You should really wear snowboarding socks, or at least socks that come up past the top of the boot. I used to ride with just high up cotton athletic socks, then i switched to snowboarding socks and trust me they are much more comfortable.

One of the reasons why the boot may feel abrasive when you are wearing ankle socks is because that boot has a dirrectional fabric in the heel pocket that makes it easy for you to move your heel down, but moving your heel up is like petting a dog from the middle of it's back to it's head (weird analogy but you should get the point), it helps to give you better heel hold.


----------



## Powder Keg

snowman123456 said:


> Ok - so these socks you wear are also the over the calf style right?


Ya, maybe 1/4 of the calf.


----------



## ryannorthcott

i've got thin merino wool socks for the warmer days when moisture wicking is more important and i've got burton party socks for cooler days. the party socks don't really have any technology to them but they are by far the most comfortable socks i've ever worn and they are super toasty.


----------



## Magnum626

My burton snowboard socks have to be the most comfortable socks I've ever used. 

As far ankle socks, why? I wouldn't want that boot material rubbing up against my skin, plus I have huge calves.


----------



## snowman123456

Magnum626 said:


> My burton snowboard socks have to be the most comfortable socks I've ever used.
> 
> As far ankle socks, why? I wouldn't want that boot material rubbing up against my skin, plus I have huge calves.


Yeah - ankle socks don't really make any sense to wear with snowboard boots.

Ankle socks don't make sense to wear with heavy duty hiking boots and snowboard boots are much more built up than hiking boots.


----------



## Sirium

I wear soccer socks


----------



## turbospartan

I wear ankle socks....


I'm not one to really get upset with the feeling inside of my boot. Same thing with my stance, etc..

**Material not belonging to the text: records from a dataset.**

/-- The bounce header (R297). -/
def bounceHeader (m : Msg) (status c : Nat) : Word :=
  Word.fix (field (if m.kind = .ctx then m.ctx else 0) 30 ||| field m.qid 10 ||| flagBit (decide (c < m.words.length)) 9 |||
    flagBit m.sun 8 ||| field m.words.length 4 ||| field status 0)

/-- A refused message of a context or the host on its way to `MQBOUNCE` of its partition (R297, R308). -/
def bounce (s : State) (m : Msg) (status : Nat) : State :=
  let q := bits (getPart s m.part).mqbounce 15 0
  let x := getQ s q
  let c := min m.words.length (if x.slot16 then 7 else 6)
  let notice : Msg := { src := .base, kind := .bounce, part := m.part, srcDev := s.dev, qid := s.dev * 65536 + q
                        words := bounceHeader m status c :: m.words.take c }
  { s with msgs := s.msgs ++ [notice] }

/-! ## Commands (R302, R311) -/

/-- Every waiter completed with −1. -/
def dropWaiters (s : State) (q : Nat) : State :=
  let x := getQ s q
  x.waiters.foldl waiterDisabled (setQ s q { x with waiters := [] })

/-- A waiter of a context removed from every queue (R301, R302). -/
def removeWaiter (s : State) (c : Nat) : State :=
  { s with queues := s.queues.map fun e => (e.1, { e.2 with waiters := e.2.waiters.filter fun w => w.ctx != c }) }

/-- FLUSH: HEAD := TAIL, the credits of the Sunlit messages removed returned, watermarks signalled (R303, R311). -/
def flushQ (s : State) (q : Nat) : State :=
  let x := getQ s q
  let s1 := ((List.range x.occ).map fun i => x.slotAt (x.head + i)).foldl (fun s a => returnSlot s q a) s
  markLow (modQ s1 q fun x => { x with head := x.tail }) q

/-- The conditions of ENABLE (R311): the ring lies where the owner's grants and R34 put local memory. -/
def enableOk (s : State) (q : Nat) : Bool :=
  let x := getQ s q
  x.bind != 0 && x.base / 2 ^ 36 == s.dev && ringThere s x (x.base % 2 ^ 36) && decide (x.sunres ≤ x.cap) &&
    (!x.wmen || decide (x.lowm < x.hiwm))

/-- `QCMD` (R311). -/
def qcmd (s : State) (q cmd : Nat) : State :=
  match cmd with
  | 1 => modQ s q fun x => if enableOk s q then { x with enabled := true, refused := false } else { x with refused := true }
  | 2 => dropWaiters (modQ s q fun x => { x with enabled := false, refused := false }) q
  | 3 => flushQ (modQ s q fun x => { x with refused := false }) q
  | _ => s

/-! ## Receives (R299) -/

/-- Whether the binding admits a context (R293). -/
def mayReceive (s : State) (q c : Nat) : Bool :=
  let x := getQ s q
  match x.bind with
  | 1 => x.ctx == c
  | 2 => owned s c && partOf s c == x.owner
  | _ => false

end Sys2Proof.Machine
end

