-- ==== Sys2Proof/Machine/Range.lean ====
section
/-!
DEFINITION. The range engine (R230 to R236): one event performs one line operation of the running operation, and the last
one sends the completion.
-/

namespace Sys2Proof.Machine
open Sys2Proof

/-! ## Translation of a page (R231) -/

/-- The access that an operation needs: W for INVALIDATE, which sets no D (R253), and ZERO, R for the others; IINVAL takes X or R. -/
def rangeAccess (op : Nat) : Access :=
  if op = 2 then .inval else if op = 4 then .store else if op = 8 then .iinval else .load

/-- The physical address and memory type of a word of the range through the engine's TLB; none is a translation fault, a missing
permission, or an address that exists no longer (R34). -/
def rangeXlate (s : State) (cl : Nat) (r : RangeOp) (va : Nat) : State × Option (Nat × Nat) :=
  match unitXlate s (.range cl) r.part r.asid r.root { va, acc := rangeAccess r.op, priv := true, row := .any } with
  | (s1, .inl e) => (s1, some (entPa e va, e.typ))
  | (s1, .inr _) => (s1, none)

/-! ## Held slots of locked ways (R229) -/

/-- Every HELD slot of a sector cleared, its lines discarded in the device, and counted in `L2LDISC`. -/
def clearHeld (s : State) (line : Nat) (clean : Bool) : State :=
  let sec := sectorOf line
  let heldIn (k : Cluster) : Bool := match l2Slot? k line with
    | some i => (tget ({} : L2Slot) k.l2 i).held
    | none => false
  let who := (s.clusters.filter fun e => heldIn e.2).map Prod.fst
  if who.isEmpty then s
  else
    let wipe (s : State) (j : Nat) : State :=
      let l := sec * 4 + j
      if who.any (fun c => (l2Sub (getCluster s c) l).st != .i) then
        discardLine (if clean then cleanLine s l else s) l
      else s
    let s1 := (List.range 4).foldl wipe s
    let count (k : Cluster) : Cluster :=
      if heldIn k then { k with ldisc := min 0xFFFFFFFF (k.ldisc + 1) } else k
    { s1 with clusters := s1.clusters.map fun e => (e.1, count e.2) }

/-- A FREE slot of a locked way in a line's set. -/
def freeLocked (k : Cluster) (line : Nat) : Option Nat :=
  (l2Keys line).find? fun i =>
    isLockedWay k (i % 16) && !isDisWay k (i % 16) && !(tget ({} : L2Slot) k.l2 i).held

/-- A line brought into a cluster's L2 as a read of its own (R216, R230). -/
def bringLine (s : State) (c line : Nat) : State :=
  if (l2Sub (getCluster s c) line).st != .i || !wbRoom s c then s
  else if (wbOf s c line).isSome then reclaimWb s c line true
  else homeGrantRead s c line true

/-- PREFETCH_LOCK of a sector (R229, R230): false where no FREE locked slot is found. -/
def lockSector (s : State) (c line : Nat) : State × Bool :=
  let sec := sectorOf line
  let k := getCluster s c
  let fetch (s : State) : State := (List.range 4).foldl (fun s j => bringLine s c (sec * 4 + j)) s
  match l2Slot? k line with
  | some i =>
    let x := tget ({} : L2Slot) k.l2 i
    if x.held then (fetch s, true)
    else match freeLocked k line with
      | some j =>
        (fetch (setCluster s c { k with l2 := tput (tput k.l2 i {}) j { x with held := true } }), true)
      | none => (s, false)
  | none =>
    match freeLocked k line with
    | some j => (fetch (setCluster s c { k with l2 := tput k.l2 j { tag := some sec, age := 0, held := true } }), true)
    | none => (s, false)

/-- UNLOCK of a sector (R229, R230): the HELD slot is cleaned, invalidated and FREE. -/
def unlockSector (s : State) (c line : Nat) : State :=
  let k := getCluster s c
  match l2Slot? k line with
  | some i =>
    if (tget ({} : L2Slot) k.l2 i).held then
      let sec := sectorOf line
      let leave (s : State) (j : Nat) : State :=
        let l := sec * 4 + j
        let held := (l2Sub (getCluster s c) l).st != .i
        let s1 := backInvalidate s c l
        let s2 := if (l2Sub (getCluster s1 c) l).st == .m then cleanLine s1 l else s1
        let s3 := modCluster s2 c fun k => modL2Sub k l fun _ => {}
        if held then setDir s3 l ((DirEnt.holders (dirOf s3 l)).filter (· != c)) else s3
      let s1 := (List.range 4).foldl leave s
      modCluster s1 c fun k => { k with l2 := tdel k.l2 i }
    else s
  | none => s

/-- Every L1I line of a physical line, in every core, invalidated (R218, R230). -/
def dropL1I (s : State) (line : Nat) : State :=
  let drop (k : Core) : Core := { k with l1i := k.l1i.filter fun e => e.2.tag != line }
  { s with cores := s.cores.map fun e => (e.1, drop e.2) }

/-! ## One line operation -/

/-- The effect of an operation on one line of local memory whose words [a, a + n) lie in the range. -/
def rangeLine (s : State) (cl op pa n : Nat) (first : Bool) : State × Bool :=
  let a := pa % 2 ^ 36
  let line := a / 8
  let sp := match localKind s a with | .scratch _ _ => true | _ => false
  match op with
  | 1 => (cleanLine s line, true)
  | 2 => (discardLine (if first then clearHeld s line false else s) line, true)
  | 3 => (flushLine (if first then clearHeld s line true else s) line, true)
  | 4 => (if windowFills s line then s else writeWords (flushLine s line) a (List.replicate n Word.zero), true)
  | 5 => (if sp then s else bringLine s cl line, true)
  | 6 => if sp then (s, true) else if first then lockSector s cl line else (s, true)
  | 7 => (if sp || !first then s else unlockSector s cl line, true)
  | _ => (dropL1I s line, true)

/-- A completion sent, or the operation dropped from the queue with it (R234). -/
def rangeEnd (s : State) (cl : Nat) (r : RangeOp) (status at' : Nat) (stopped : Bool) : State :=
  let ended : Word := if stopped then Word.fixN at' else Word.fix (BitVec.ofInt 64 (-1))
  sendHw (modCluster s cl fun k => { k with rangeQ := k.rangeQ.drop 1 }) (.rangeDone cl) r.part r.qid
    [Word.fixN r.cookie, Word.fixN status, Word.fixN r.done, ended]

/-- Whether a ZERO overlaps the heap of a partition that is marking (R230). -/
def zeroRefused (s : State) (r : RangeOp) : Bool :=
  let p := getPart s r.part
  r.op == 4 && p.marking && decide (r.base < p.heaplim.toNat) && decide (p.heapbase.toNat < r.base + r.len) && r.len != 0

/-- Whether an operation on a line has to wait: CLEAN and CLEAN_INVALIDATE for a writeback until it is acknowledged, INVALIDATE for one on
its way (R220), a prefetch for room in the writeback buffer, and each for a shared miss-tracking entry (R22). -/
def rangeWaits (s : State) (cl op line : Nat) : Bool :=
  let wb (ok : WbEnt → Bool) : Bool := s.clusters.any fun e => e.2.wb.any fun w => w.line == line && ok w && !w.answered
  (op != 8 && !sharedFree s cl) || ((op == 1 || op == 3) && wb fun _ => true) || (op == 2 && wb WbEnt.sent) ||
    ((op == 5 || op == 6) && !wbRoom s cl)

/-- RANGE_OPERATION_RUN (R230 to R236). -/
def rangeRun (s : State) (cl : Nat) : State :=
  let k := getCluster s cl
  match k.rangeQ with
  | [] => s
  | r :: rest =>
    if 8 ≤ rangeOwing s cl ∨ storesDone s r.ctx r.seq = false ∨ reflPauses s r.part = true then s
    else
      let len := min r.len (2 ^ 48 - r.base)
      if r.done = 0 ∧ zeroRefused s r then rangeEnd s cl r 3 r.base true
      else if len ≤ r.done then rangeEnd s cl r (if r.lockFull then 4 else 0) 0 false
      else if collWins s cl then s
      else
        let va := r.base + r.done
        let n := min (8 - va % 8) (len - r.done)
        let first := r.done == 0 || va % 32 == 0
        match rangeXlate s cl r va with
        | (s1, none) => rangeEnd s1 cl r 1 va true
        | (s1, some (pa, typ)) =>
          let step (s : State) (ok : Bool) : State :=
            let r1 : RangeOp := { r with done := r.done + n, lockFull := r.lockFull || !ok }
            let s2 := modCluster s cl fun k => { k with rangeQ := r1 :: rest }
            if len ≤ r1.done then rangeEnd s2 cl r1 (if r1.lockFull then 4 else 0) 0 false else s2
          if typ = 2 ∨ typ = 3 then
            if r.op = 4 then rangeEnd s1 cl r 2 va true else step s1 true
          else if rangeWaits s1 cl r.op (pa % 2 ^ 36 / 8) then s1
          else
            let (s2, ok) := rangeLine (portRound s1 cl true) cl r.op pa n first
            step s2 ok

def execRangeOperationRun (cluster : Nat) (s : State) : Host.Outcome State Fault Refusal := .next (rangeRun s cluster)

/-- RANGE_COMPLETION_RETRY (R234): the oldest completion held is sent again. -/
def rangeRetry (s : State) (cl : Nat) : State :=
  match (getCluster s cl).rangeHeld with
  | [] => s
  | d :: rest =>
    sendHw (modCluster s cl fun k => { k with rangeHeld := rest }) (.rangeDone cl) d.part d.qid d.words

def execRangeCompletionRetry (cluster : Nat) (s : State) : Host.Outcome State Fault Refusal := .next (rangeRetry s cluster)

end Sys2Proof.Machine
end

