-- ==== Sys2Proof/Machine/QueueEvents.lean ====
section
/-!
DEFINITION. The events of the queue engine: receives answered (R299, R300), messages released (R294, R295, R413) and
judged at a home of this device (R296, R297, R308, R309, R340).
-/

namespace Sys2Proof.Machine
open Sys2Proof

/-! ## Receives -/

/-- The answer of a receive that is not a message (R299): a wait's other registers take NIL. -/
def recvAnswer (n : Int) (wait : Bool) : OpResult :=
  .words (Word.fix (BitVec.ofInt 64 n) :: (if wait then List.replicate 8 Word.nil else []))

/-- QUEUE_RECEIVE_REQUEST (R299, R300): a receive that has no answer and is not on a list. -/
def receiveRequest (s : State) (c : Nat) : State :=
  match (getCtx s c).slot with
  | some { kind := .recv q wait, id, result := none, .. } =>
    let x := getQ s q
    if !ringFree s q then s
    else if x.waiters.any fun w => w.ctx == c && w.op == id then s
    else if !x.enabled then setResult s c id (recvAnswer (-1) wait)
    else if !mayReceive s q c then setResult s c id (recvAnswer (-2) wait)
    else if x.occ ≠ 0 then setResult (dequeue s q) c id (.words (recvWords (ringHead s q)))
    else if !wait then setResult s c id (recvAnswer 0 false)
    else if 64 ≤ x.waiters.length then setResult s c id (recvAnswer (-3) true)
    else setQ s q { x with waiters := x.waiters ++ [{ ctx := c, op := id }] }
  | _ => s

def execQueueReceiveRequest (ctx : Nat) (s : State) : Host.Outcome State Fault Refusal := .next (receiveRequest s ctx)

/-! ## Release -/

/-- A flow's index among the flows of its source cluster (R317). -/
def flowIxOf (s : State) (flow : Nat) : Nat :=
  let cl := (tget ({} : Flow) s.flows flow).cluster
  (s.flows.filter fun e => e.2.cluster == cl && decide (e.1 < flow)).length

/-- The cluster whose outbox sent a message; none for the base die's (R317). -/
def outboxCluster (m : Msg) : Option Nat :=
  match m.kind, m.src with
  | .satb core _, _ => some (clusterOfCore core)
  | .rangeDone cl, _ => some cl
  | _, .cluster c => some c
  | _, _ => none

/-- The message descriptor (R317). -/
def msgDescriptor (s : State) (m : Msg) : Word :=
  let srcctx := if m.kind = .ctx then m.ctx else match m.kind.src, outboxCluster m with
    | 2, some c => c * 512
    | _, _ => 0
  ⟨tagRAW, field m.qid 44 ||| field m.words.length 40 ||| flagBit m.sun 39 ||| field m.kind.src 37 |||
    field srcctx 23 ||| flagBit (outboxCluster m).isNone 22 |||
    (if m.sun then field (flowIxOf s m.flow) 15 ||| field (m.deadline % 32768) 0 else 0)⟩

/-- The MSG flit, with its MSG_CONT when the message has eight words, handed to a port (R315, R317). -/
def sendMsgFlits (s : State) (port vc : Nat) (m : Msg) (desc : Word) : State :=
  let f : Flit := { typ := 9, vc, dst := m.qid / 65536, src := m.srcDev, part := m.part, words := desc :: m.words.take 7 }
  let s1 := sendFlit s port f
  if m.words.length = 8 then sendFlit s1 port { f with typ := 10, words := m.words.drop 7 } else s1

/-- A message on its way: to its home on this device, or over the partition's route (R24, R295, R339). -/
def departMsg (s : State) (m0 : Msg) : State :=
  let m := if m0.sun then { m0 with deadline := s.time + 1460 } else m0
  if m.qid / 65536 = s.dev then { s with msgs := s.msgs ++ [m] }
  else match routePort s m.part (m.qid / 65536) with
    | some port => sendMsgFlits s port (if m.sun then 1 else 2) m (msgDescriptor s m)
    | none => { s with msgs := s.msgs ++ [m] }

/-- The first entry of an outbox whose release point has come (R295); entries of one context keep their order (R298). -/
def releasable (s : State) (src : MsgFrom) : Option (Nat × OutEnt) :=
  ((List.range s.outbox.length).zip s.outbox).find? fun e =>
    e.2.msg.src == src && !e.2.sent &&
      (match e.2.msg.kind with | .ctx => storesDone s e.2.msg.ctx e.2.seq | _ => true)

/-- MESSAGE_RELEASE (R295): for a Sunlit message its acceptance; an output of a mirrored partition is held (R413). -/
def messageRelease (s : State) (src : MsgFrom) : State :=
  match releasable s src with
  | none => s
  | some (i, o) =>
    let mark : State := { s with outbox := s.outbox.set i { o with sent := true } }
    if outputsHeld s o.msg.part && !staysMirrored s o.msg then
      if 16384 ≤ s.refl.heldOuts.length then s
      else holdOut mark (.msg o.msg)
    else departMsg mark o.msg

def execMessageRelease (src : MsgFrom) (s : State) : Host.Outcome State Fault Refusal := .next (messageRelease s src)

/-! ## Arrival -/

/-- The outbox entry of a message that has been acknowledged removed: the oldest one sent to its queue in its class
(R318). -/
def endOutbox (s : State) (m : Msg) : State :=
  match ((List.range s.outbox.length).zip s.outbox).find? fun e =>
    e.2.sent && e.2.msg.src == m.src && e.2.msg.qid == m.qid && e.2.msg.sun == m.sun && e.2.msg.flow == m.flow with
  | some e => { s with outbox := s.outbox.eraseIdx e.1 }
  | none => s

/-- Whether a root table lists a queue as a QUEUE root (R156, R309); the table ends at a word that is no descriptor's. -/
def listedRoot (s : State) (g : Agent) (qid : Nat) : Nat → Nat → Bool
  | 0, _ => false
  | n + 1, va =>
    match (agRead s g va).2 with
    | .inr _ => false
    | .inl w0 =>
      if w0.tag ≠ tagRAW then false
      else (bits w0.pay 63 60 == 2 && bits w0.pay 19 0 == qid) || listedRoot s g qid n (va + 2)

/-- The pointer words of a message logged for a partition as though overwritten, when its ring is a root of that partition while it
marks (R309). -/
def logFor (s : State) (q p : Nat) (words : List Word) : State :=
  let k := getPart s p
  let g := collAgent s p (queueHome s q)
  if logsStores k && listedRoot s g (s.dev * 65536 + q) (2 ^ 47) k.roottab.toNat then
    words.foldl (fun s w => if barrierOf k w = 1 then logWord s (queueHome s q * 16) p noCtx w else s) s
  else s

/-- The pointer words of a message logged for every marking partition that lists its ring (R309). -/
def logArrival (s : State) (q : Nat) (words : List Word) : State :=
  ((s.parts.filter fun e => e.2.defined && e.2.marking).map Prod.fst).foldl (fun s p => logFor s q p words) s

/-- A message placed, and what its engine learns of it (R308). -/
def placeMsg (s : State) (m : Msg) : State :=
  let s1 := acceptMsg (logArrival s (m.qid % 65536) m.words) m
  match m.kind with
  | .drain seq => { s1 with glow := { s1.glow with drainSeq := (seq + 1) % 2 ^ 32, drainSent := false } }
  | .satb _ _ => settleFlush s1 m.part
  | .weak => modColl s1 m.part fun k => { k with weakFull := false }
  | _ => s1

/-- A refusal, by who sent the message (R297, R308). -/
def refuseMsg (s : State) (m : Msg) (status : Nat) : State :=
  match m.kind with
  | .ctx | .host =>
    let s1 := if m.sun then returnCredit s m.flow else s
    bounce s1 m status
  | .satb core ctxs => settleFlush (overflowLog s core m.part (ctxs.zip m.words)) m.part
  | .weak =>
    let s1 := modColl s m.part fun k => { k with weakFull := true }
    if m.qid / 65536 = s.dev then { s1 with msgs := s1.msgs ++ [m] } else { s1 with outbox := s1.outbox ++ [{ msg := m }] }
  | .markReq => if m.qid / 65536 = s.dev then { s with msgs := s.msgs ++ [m] } else { s with outbox := s.outbox ++ [{ msg := m }] }
  | .rangeDone cl =>
    if status = stFULL then
      modCluster s cl fun k => { k with rangeHeld := k.rangeHeld ++ [{ part := m.part, qid := m.qid, words := m.words }] }
    else report s 0x6002 (.queue m.qid) [BitVec.ofNat 64 status]
  | .drain _ =>
    { s with glow := { s.glow with refused := min 0xFFFF (s.glow.refused + 1), drainRetry := some (s.time + 100000) } }
  | .bounce => countLost s m.part 297 m.qid
  | .doorbell | .peer => s

/-- A message judged at its home on this device (R296); a late Sunlit one is bounced with LINK_DOWN (R340). -/
def judgeLocal (s : State) (m : Msg) : State :=
  let s1 := endOutbox s m
  if m.qid / 65536 ≠ s.dev then refuseMsg s1 m stNO_PATH
  else if m.sun ∧ m.deadline < s.time then refuseMsg s1 m stLINK_DOWN
  else match judge s1 m with
    | none => placeMsg s1 m
    | some st => refuseMsg s1 m st

end Sys2Proof.Machine
end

I kinda just go with the flow. Ankle socks have never been a problem for me, although I wouldn't be opposed to using an actual snowboarding sock (full length). 


With that said, I sometimes have trouble with my "long johns" where they are in my boot and kind of bunch up inside. It isn't really too big of a problem, but at the end of the day it feels real nice to take my boots off.


----------



## Leo

Wearing cotton socks is a really bad idea whether or not it's cold/warm. The reason is that they do nothing in terms of wicking your sweat away. Maybe some of you have feet that just won't sweat, but mine do and cotton socks is horrible for that.

I own Several Burton, Under Armor, and SmartWool socks. I have some lower end brands as well.

Hands down, the SmartWool socks are the best. I use their Medium Cushion PhD snowboard socks. I find myself using these all the time actually. My other socks are getting neglected now.

Burton socks tend to be heavily cushioned so maybe those for colder days. Under Armor is really good too. I'd use UA before my Burton ones.


----------



## T.J.

smartwool or wigwam FTW


----------



## Horsemover

I have had the best luck with Wigwam for any sort of cold outdoor activity (snowboarding, hunting, hiking, etc.) I have others but they always seem to be my go to socks. As mentioned above moisture wicking seems to be the key. I have not had cold feet for years.


----------



## gls:maverick

For a while now I have just been wearing smartwool light weight hiking socks and they seem to fit the bill. Last time out I wore some burton snowboard socks and I honestly didnt like them. They were a little thicker and provided some cushioning which is nice but they didnt breath well at all. My feet sweat in them and then, as expected, got really cold. So I will probably go back to the smartwool hikers. I may give the burtons one more try but I dunno.


----------



## Magnum626

I used to wear cotton long socks back in the day but when my feet would sweat the cold got to them. I guess I've been afraid to go back to 'thinner' socks since. :laugh:

Any links to more socks on sale? I need a few new pairs.


----------



## JoeR

I have to say that I'm amazed anyone would wear ankle socks for a cold-weather activity. My son does that sometimes (though never for snowboarding), and it's mystifying. Just goes to show how seemingly functional choices are often dictated by fashion. Not so many years ago, men would never wear ankle socks for anything. Ever.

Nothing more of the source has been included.